Dalam presentasinya, Eniya menjelaskan tentang penemuannya katalis membran yang dinamakan "ThamriOn", membran yang dapat mengkatalisa bahan bakar gas hidrogen untuk berekasi dengan oksigen sehingga menghasilkan energy (bahan Bakar), dengan limbahnya adalah air, yang ramah lingkungan. Menanggapi penemuan ini, Habibie memberikan pertanyaan-pertanyaan kritis yang berkaitan dengan bentuk penyimpanan (fasa fisik) yang aman, ringan sehingga dapat dimanfaatkan untuk bahan bakar yang lebih luas.



Penerima Awards lainnya, Adrian Bernard Lapian, menyampaikan pidato ilmiahnya berjudul Mendekati sejarah Nusantara dari laut. Menurutnya. segi maritim dari perjuangan bangsa memang kurang diperhatikan. Misalnya, sewaktu Perang Diponegoro kehadiran perahu Padewakang di pantai selatan mencurigakan Belanda. Rupanya ada suplai untuk para pejuang yang masuk lewat samudra yang dikenal ganas. Ekspedisi khusus sampai ke Kepulauan Kokos (Keeling) diadakan untuk menemukan jalur suplai yang diperkirakan membuat Pangeran Diponegoro masih bertahan Akan tetapi tidak berhasil.


Study tentang jalur pelayaran niaga tidak hanya penting bagi sejarah ekonomi, tapi bisa mengungkapkan berbagai macam data tentang segi kehidupan lainnya. Seperti sejarah penyebaran agama, perpindaha penduduk, persentuhan kebudayaan dsb. Rijali, pendekar Hitu (ASmbon) dalam perjuangan melawan VOC pada abad ke 17, sempat lolos dan mengungsi ke makasar dari pengejaran pasukan Belanda, dan di kota ini ia dapat menulis Hikayat Tanah Hitu.

Ahmad Syafii Maarif, menyampaikan pidato ilmiahnya berjudul Tuhan, kebebasan Manusia, dan Keamanan Ontologis (Dalam Perspektif Seorang Muslim). Pada ahir pidatonya Syafii menyampaikan ; Memang tidak salah jika para agamawan tekun menyampaikan pesan langit untuk kepentingan bumi dengan menawarkan berbagai janji untuk kebahagiaan hidup di seberang sana.
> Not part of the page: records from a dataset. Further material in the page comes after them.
-- ==== Sys2Proof/Machine/LochTiles.lean ====
section
/-!
DEFINITION. What rendering a tile does to the values in tile memory (R372 to R376): the depth test, fragments that read their
own samples, runs of deferrable primitives, and ordered mode. What shader code computes is Config.shade.
-/
namespace Sys2Proof.Machine

/-- One sample in tile memory: its value in each colour target, its depth and its stencil. -/
structure Smp where
  colour : List Nat
  depth : Nat
  stencil : Nat
  deriving DecidableEq, Repr

/-- What a pass fixes for its tiles: bytes per sample of each colour target, SAMPLES, DS_EN and HSR_OFF. -/
structure TileCtx where
  es : List Nat
  samples : Nat
  ds : Bool
  hsrOff : Bool
  deriving DecidableEq, Repr

/-- Bit `b` of CLASS (R372): 0 DISCARD, 1 BLEND, 2 SIDE_EFFECTS, 3 PIXEL_ACCESS, 4 INTERLOCK, 5 DEPTH_FROM_SHADER, 6 DEPTH_TEST,
7 DEPTH_WRITE, 8 STENCIL_WRITE. -/
def Pipe.has (p : Pipe) (b : Nat) : Bool := bit p.cls b

/-- A primitive drawn with this pipeline is deferrable (R374). -/
def Pipe.deferrable (p : Pipe) (hsrOff : Bool) : Bool :=
  p.has 6 && p.has 7 && (p.func == 1 || p.func == 3 || p.func == 4 || p.func == 6)
    && !([0, 1, 2, 3, 4, 5, 8].any p.has) && !hsrOff

/-- DEPTH_FUNC: a depth passes against the one stored. -/
def depthPass (func new old : Nat) : Bool :=
  match func with
  | 0 => false
  | 1 => decide (new < old)
  | 2 => new == old
  | 3 => decide (new ≤ old)
  | 4 => decide (old < new)
  | 5 => new != old
  | 6 => decide (old ≤ new)
  | _ => true

/-- A sample that a fragment covers: its index in the tile, its number in the pixel, and the fragment's depth there. -/
structure Cover where
  n : Nat
  k : Nat
  depth : Nat
  deriving DecidableEq, Repr

/-- The samples that a fragment covers; none of another pixel (R375). -/
def fragCovers (f : Frag) (samples : Nat) : List Cover :=
  ((f.cover.take samples).zipIdx).filterMap fun c => c.1.map fun d => { n := f.pixel.val * samples + c.2, k := c.2, depth := d }

/-- Sample `n` of a tile. -/
def smpAt (t : List Smp) (n : Nat) : Smp := t.getD n { colour := [], depth := 0, stencil := 0 }

/-- What the code of a fragment sees of its own samples: with BLEND or PIXEL_ACCESS, the values that every earlier primitive left
there (R375). -/
def fragSeen (f : Frag) (c : TileCtx) (p : Pipe) (t : List Smp) : List Nat :=
  if p.has 1 || p.has 3 then
    (fragCovers f c.samples).flatMap fun x => (smpAt t x.n).colour ++ [(smpAt t x.n).depth, (smpAt t x.n).stencil]
  else []

/-- The covered samples that pass the depth test, with the depth that they have there: the code's with DEPTH_FROM_SHADER. -/
def fragPassing (f : Frag) (c : TileCtx) (p : Pipe) (t : List Smp) : List Cover :=
  ((fragCovers f c.samples).map fun x =>
    if p.has 5 then { x with depth := Config.shade f.code (fragSeen f c p t) (16 * x.k + 1) % 2 ^ 32 } else x).filter fun x =>
      !p.has 6 || !c.ds || depthPass p.func x.depth (smpAt t x.n).depth

/-- What a fragment writes to one of its samples. -/
def fragWrite (f : Frag) (c : TileCtx) (p : Pipe) (seen : List Nat) (x : Cover) (m : Smp) : Smp :=
  { colour := m.colour.mapIdx fun t v =>
      if bit p.mask t then Config.shade f.code seen (16 * x.k + 3 + t) % 2 ^ (8 * c.es.getD t 0) else v
    depth := if !c.ds then m.depth else if p.has 3 then Config.shade f.code seen (16 * x.k + 1) % 2 ^ 32
      else if p.has 7 then x.depth else m.depth
    stencil := if p.has 3 || p.has 8 then Config.shade f.code seen (16 * x.k + 2) % 256 else m.stencil }

/-- The tile after a fragment has written the samples of `l`. -/
def fragWriteAll (f : Frag) (c : TileCtx) (p : Pipe) (seen : List Nat) (l : List Cover) (t : List Smp) : List Smp :=
  l.foldl (fun t x => t.modify x.n (fragWrite f c p seen x)) t

/-- A fragment with DISCARD gives up its samples. -/
def fragDiscards (f : Frag) (p : Pipe) (seen : List Nat) : Bool := p.has 0 && Config.shade f.code seen 0 % 2 == 1

/-- A tile, and the fragments whose code has run, in order. -/
abbrev Tile := List Smp × List Frag

/-- A fragment processed in stream order: interlocked sections run one at a time in that order too (R373, R375). -/
def fragInOrder (f : Frag) (c : TileCtx) (p : Pipe) (t : Tile) : Tile :=
  let seen := fragSeen f c p t.1
  let l := fragPassing f c p t.1
  (if fragDiscards f p seen then t.1 else fragWriteAll f c p seen l t.1,
   if !l.isEmpty || p.has 5 || Config.lateTest p.cls then t.2 ++ [f] else t.2)

/-- A primitive processed in order. -/
def primInOrder (c : TileCtx) (t : Tile) (x : Pipe × List Frag) : Tile := x.2.foldl (fun t f => fragInOrder f c x.1 t) t

/-- A fragment of a run whose depth has been resolved: the samples at which it passed. -/
structure RunFrag where
  pipe : Pipe
  frag : Frag
  passed : List Cover
  deriving DecidableEq, Repr

/-- Resolve the depth of one fragment of a run (R374). -/
def resolveFrag (c : TileCtx) (p : Pipe) (a : List Smp × List RunFrag) (f : Frag) : List Smp × List RunFrag :=
  let l := fragPassing f c p a.1
  (l.foldl (fun t x => t.modify x.n fun m => { m with depth := if c.ds then x.depth else m.depth }) a.1,
   a.2 ++ [{ pipe := p, frag := f, passed := l }])

/-- Resolve the depth of a run first: the fragments in stream order with the samples at which they passed. -/
def resolveRun (c : TileCtx) (run : List (Pipe × List Frag)) (t : List Smp) : List RunFrag :=
  (run.foldl (fun a x => x.2.foldl (resolveFrag c x.1) a) (t, [])).2

/-- A fragment passed at sample `n`. -/
def RunFrag.at_ (r : RunFrag) (n : Nat) : Bool := r.passed.any fun x => x.n == n

/-- A fragment remains visible at the end of its run: at some sample no later one passed, or one of its targets is written by no
later one that passed. -/
def RunFrag.visible (r : RunFrag) (c : TileCtx) (later : List RunFrag) : Bool :=
  r.passed.any fun x => !(later.any fun y => y.at_ x.n)
    || (List.range c.es.length).any fun t => bit r.pipe.mask t && !(later.any fun y => y.at_ x.n && bit y.pipe.mask t)

/-- Shade the visible fragments of a run (R374). -/
def shadeRun (c : TileCtx) : List RunFrag → Tile → Tile
  | [], t => t
  | r :: later, t =>
    shadeRun c later (if r.visible c later then (fragWriteAll r.frag c r.pipe [] r.passed t.1, t.2 ++ [r.frag]) else t)

/-- A run ends. -/
def endRun (c : TileCtx) (run : List (Pipe × List Frag)) (t : Tile) : Tile := shadeRun c (resolveRun c run t.1) t

/-- Primitives with deferral: a primitive that is not deferrable ends the run (R374). -/
def deferred (c : TileCtx) : List (Pipe × List Frag) → List (Pipe × List Frag) → Tile → Tile
  | run, [], t => endRun c run t
  | run, x :: xs, t =>
    if x.1.deferrable c.hsrOff then deferred c (run ++ [x]) xs t else deferred c [] xs (primInOrder c (endRun c run t) x)

/-- Primitives in ordered mode (R376): no deferral. -/
def ordered (c : TileCtx) (l : List (Pipe × List Frag)) (t : Tile) : Tile := l.foldl (primInOrder c) t

/-- The primitives of a bin with their pipelines. -/
def binPiped (b : TileBin) (pipes : List Pipe) : List (Pipe × List Frag) :=
  b.prims.filterMap fun x => pipes[x.pipe]?.map fun p => (p, x.frags)

/-- Render a tile (R373 to R376); `all`: every tile of the pass is in ordered mode. -/
def renderBin (b : TileBin) (c : TileCtx) (pipes : List Pipe) (all : Bool) (t : List Smp) : Tile :=
  let l := binPiped b pipes
  let n := if all then 0 else b.orderedAt.getD l.length
  ordered c (l.drop n) (deferred c [] (l.take n) (t, []))

end Sys2Proof.Machine
end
Tetapi tengoklah keadaan kemanusiaan yang compang camping dan keadaan bangsa ini yang masih belum putus dirundung malang.


Muhammad Iqbal dalam javed Namah memberikan kritik yang tidak kurang tajamnya kepada perilaku pemimpin agama yang memicu keonaran dalam masyarakat. " Agama si Mulla sedang menimbulkan kekacauan atas nama Tuhan." Kritik-kritik serupa ini perlu dimunculkan agar tokoh-tokoh agama bangkit secara sadar dari kelalaiannya untuk turut mengontrol kekuatan-kekuatan sejarah, sesuatu yang sudah lama kurang menjadi perhatiannya, karena sibuk dengan urusan urusan lain yang tidak strategis untuk kebaikan dan perdamaian abadi.

Sementara itu, Franz Magnis Suseno, penerima Award Habibie hkhusus dalam Harmoni Kehidupan Beragama dari rohaniawan Katholik menyampaikan tentang ketaatan. Franz menyatakan : Taat yang sebenarnya berarti bahwa, selain taat terhadap apa yang ditentukan Tuhan - bagaimana kita bisa tidak ? - kita harus juga taat pada manusia dalam pelbagai tatanan masyarakat. Tetapi kewajiban untuk taat pada manusia tidak pernah bersifat mutlak, tidak pernah tanpa reserve, tidak pernah tanpa memperhatikan hati nurani. Betul, kita harus taat pada orang tua, pada atasan, pada hukum, pada negara, pada pemimpin agama dalam wilayah wewenangnya, tetapi ketaatan terhadap manusia tak pernah boleh tanpa resrve. Kriteria adalah hati nurani. Satu-satunya yang mutlak adalah : tidak melawan hati nurani.



Pada akhir pidatonya Farnz menyampaikan : Perkenankan saya menunjuk pada A Common Word, suatu surat yang tiga tahun yang lalu disampaikan oleh 138 tokoh intelektual Muslim dari seluruh dunia kepada para pimpinan dunia Kristiani. Di dalamnya mereka merentangkan tangan persahabatan kepada para pemimpin Kristiani itu. Mereka mengajak para pemimpin Kristiani untuk bersama-sama mewujudkan perdamaian di dunia dalam keyakinan bahwa Apabila kamu Muslimin dan Kaum Kristiani, 55 % umat manusia, dapat bersinergi, itu akan merupakan sumbangan luar biasa terhadap perdamaian dunia.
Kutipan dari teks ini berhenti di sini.